Seriti is a non-profit company and public benefit organisation. The organisation is governed by a board of distinguished professionals and is led by black women. A Level 1 B-BBEE compliant social enterprise, Seriti Institute reinvests surplus revenue from fees-for-service on its programmes and consulting assignments back into community development initiatives. With a diverse range of expertise, Seriti is well-placed to achieve impact at scale. Seriti’s mission is to help communities and social partners reach their goals by delivering innovative and comprehensive solutions.

https://seritiza.com

 

AFRA

 

AFRA is a land rights advocacy non-governmental organisation (NGO) working to support marginalised black rural people, with a focus on farm dwellers. We are working towards an inclusive, gender equitable society where rights are valued, realised and protected, essential services are delivered, and land tenure is secure. We work intensively with communities in and around the uMgungundlovu District Municipality in KwaZulu-Natal, South Africa, and extensively in offering support and advice.

https://afra.co.za/

 

GenderCC

GenderCC Southern Africa – Women for Climate Justice is a non-governmental organization registered in South Africa in 2010 that is working with women, gender activists, civil society organizations and gender & climate experts from the Southern African region working for women’s rights, gender equality and climate justice. GenderCC Southern Africa is part of the GenderCC-International, a network serviced by the organization of the same name, a not-for-profit charitable organization based in Berlin, Germany. GenderCC S.A. has evolved in the context of the global climate change process but its activities, connections and learnings include women and gender experts at all levels (local, provincial, national, regional and International), as well as in policy, research and practical project implementation and capacity building of local community’s in Agroecology.

 

GenderCC S.A. has been working on different projects that focuses on Climate Change, Gender Equality and environmental sustainability, Resilient Agricultural Practices and Food Security with rural & local communities in all the nine provinces of South Africa as well as the peri-urban and urban parts of the Gauteng Province of South Africa, Zimbabwe and Mozambique. The organization contributed extensively to the South African National Climate Change Response Policy in 2010 where it partnered with various gender and environmental organizations to integrate gender in the Policy Framework.

www.gendercc.org.za

 

SAFL

 

The Southern Africa Food Lab (Food Lab) is a multi-stakeholder initiative that brings together food systems actors to identify and pilot innovative means to achieve long-term changes to the food system through the use of collaborative learning and facilitation.

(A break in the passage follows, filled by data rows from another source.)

-- ==== Sys2Proof/Machine/Pump.lean ====
section
/-! DEFINITION. The pump (R90 to R117, R412): holds, stops, the beginning of a cycle, ticks, and the rim capture and elastic buffers
that follow them (R231 to R237). -/

namespace Sys2Proof.Machine

/-! Modes and policies (PMP_CTL) -/

def modeHalt : Nat := 0
def modeFree : Nat := 1
def modePaced : Nat := 2
def modeStep : Nat := 3
def ovrStretch : Nat := 0
def ovrElastic : Nat := 1
def ovrFault : Nat := 2

def Chip.mode (c : Chip) (p : Nat) : Nat := c.get .PMP_CTL_MODE p
/-- Whether partition `p` uses its elastic buffers (R234). -/
def Chip.elastic (c : Chip) (p : Nat) : Bool := c.mode p = modePaced && c.get .PMP_CTL_OVR p = ovrElastic
/-- Schedule length S. -/
def Chip.slen (c : Chip) (p : Nat) : Nat := c.get .PMP_SLEN_S p

/-! Holds (R107 to R110) -/

/-- The causes of R107 that are asserted now. -/
def causes (c : Chip) (a : Arr) (p : Nat) : Nat :=
  b2n (c.memLate a p) + c.get .PRB_STATUS_FULL p * 2 + c.get .H_ELB_FULL p * 4 + c.get .PMP_HOLD_REQ_HOST p * 8
    + c.get .PMP_HOLD_REQ_AGENT p * 16 + b2n (c.reps.any fun r => r.part = p) * 32

/-- Note the causes asserted in this period. -/
def sampleCauses (c : Chip) (a : Arr) (p : Nat) : Chip :=
  let now := causes c a p
  (List.range 6).foldl (fun c n => if bitB now n then c.set .H_LAST_ASSERT (p * 6 + n) (c.period + 1) else c) c

/-- Whether every cause of `mask` has cleared and the release delay has elapsed for a step of period `at` (R109): the sixth period after the period
in which the last of them cleared. -/
def holdReady (c : Chip) (a : Arr) (p mask at' : Nat) : Bool :=
  let now := causes c a p
  (List.range 6).all fun n =>
    !bitB mask n || (!bitB now n && (c.get .H_LAST_ASSERT (p * 6 + n) = 0 || c.get .H_LAST_ASSERT (p * 6 + n) + 6 ≤ at'))

/-- The recorded causes of the decision for step `t` (R108). -/
def Chip.holdMark (c : Chip) (p t : Nat) : Nat := c.get .H_HOLD_MARK (p * 4096 + t)

/-- Take the decision for step `t` (R108). ELASTIC_FULL is asserted for decisions on step 0 only (R237). -/
def holdDecide (c : Chip) (a : Arr) (p t : Nat) : Chip :=
  let now := causes c a p
  c.set .H_HOLD_MARK (p * 4096 + t) (if t = 0 then now else now - bit now 2 * 4)

/-- Discard every decision of partition `p` (R110). -/
def Chip.clearMarks (c : Chip) (p : Nat) : Chip := c.clearWhere .H_HOLD_MARK fun i => i / 4096 = p

/-- A hold for the causes of `mask` lands; its first held period is `at` (R108, R112, R149). Log 17 (DEDUCED). -/
def Chip.holdLand (c : Chip) (p mask at' : Nat) : Chip :=
  let c := (((c.set .PMP_STATUS_STATE p psHold).set .PMP_HOLD_CAUSE_SEEN p (Nat.lor (c.get .PMP_HOLD_CAUSE_SEEN p) mask)).set
    .H_HOLD_START p at').set .H_HOLD_LONG_SET p 0
  if bitB mask 0 then c.lateLanded p at' else c

/-- The step STEP_NOW is to execute in period `at`: RUN, or HOLD where it is marked and the condition does not hold yet (R108). -/
def enterStep (c : Chip) (a : Arr) (p at' : Nat) : Chip :=
  let mask := c.holdMark p (c.stepNow p)
  if mask = 0 ∨ holdReady c a p mask at' then c.set .PMP_STATUS_STATE p psRun else c.holdLand p mask at'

Over the past decade, the Food Lab has successfully facilitated collaboration and dialogue, not just raising awareness, but effectively catalysing action to foster innovations and experimental action towards a thriving, just and sustainable food system. Building on a wide network, from local grassroots organisations to international communities of practice, it brings together diverse, influential actors in regional food systems to respond to systemic challenges in creative ways and to inspire change in how we think about and act on complex social problems in food systems. In essence, this is distilled into “dialogue into action” to drive food system transformation.

 

Housed at Stellenbosch University in the Western Cape of South Africa, the Food Lab is governed by an Advisory Board of unprecedented diversity in the region, comprising stakeholders from corporate, grassroots, NGO, academic, and government sectors, working together to transform the food system from farm to table. They ensure that the design and facilitation of Food Lab processes create spaces to enable transformation by generating innovations that challenge and change existing roles and routines, power dynamics, relations among groups and networks, resource flows, as well as meaning and values across different contexts and scales. The social innovations that emerge are based on emergent ideas coupled with new relationships and commitment.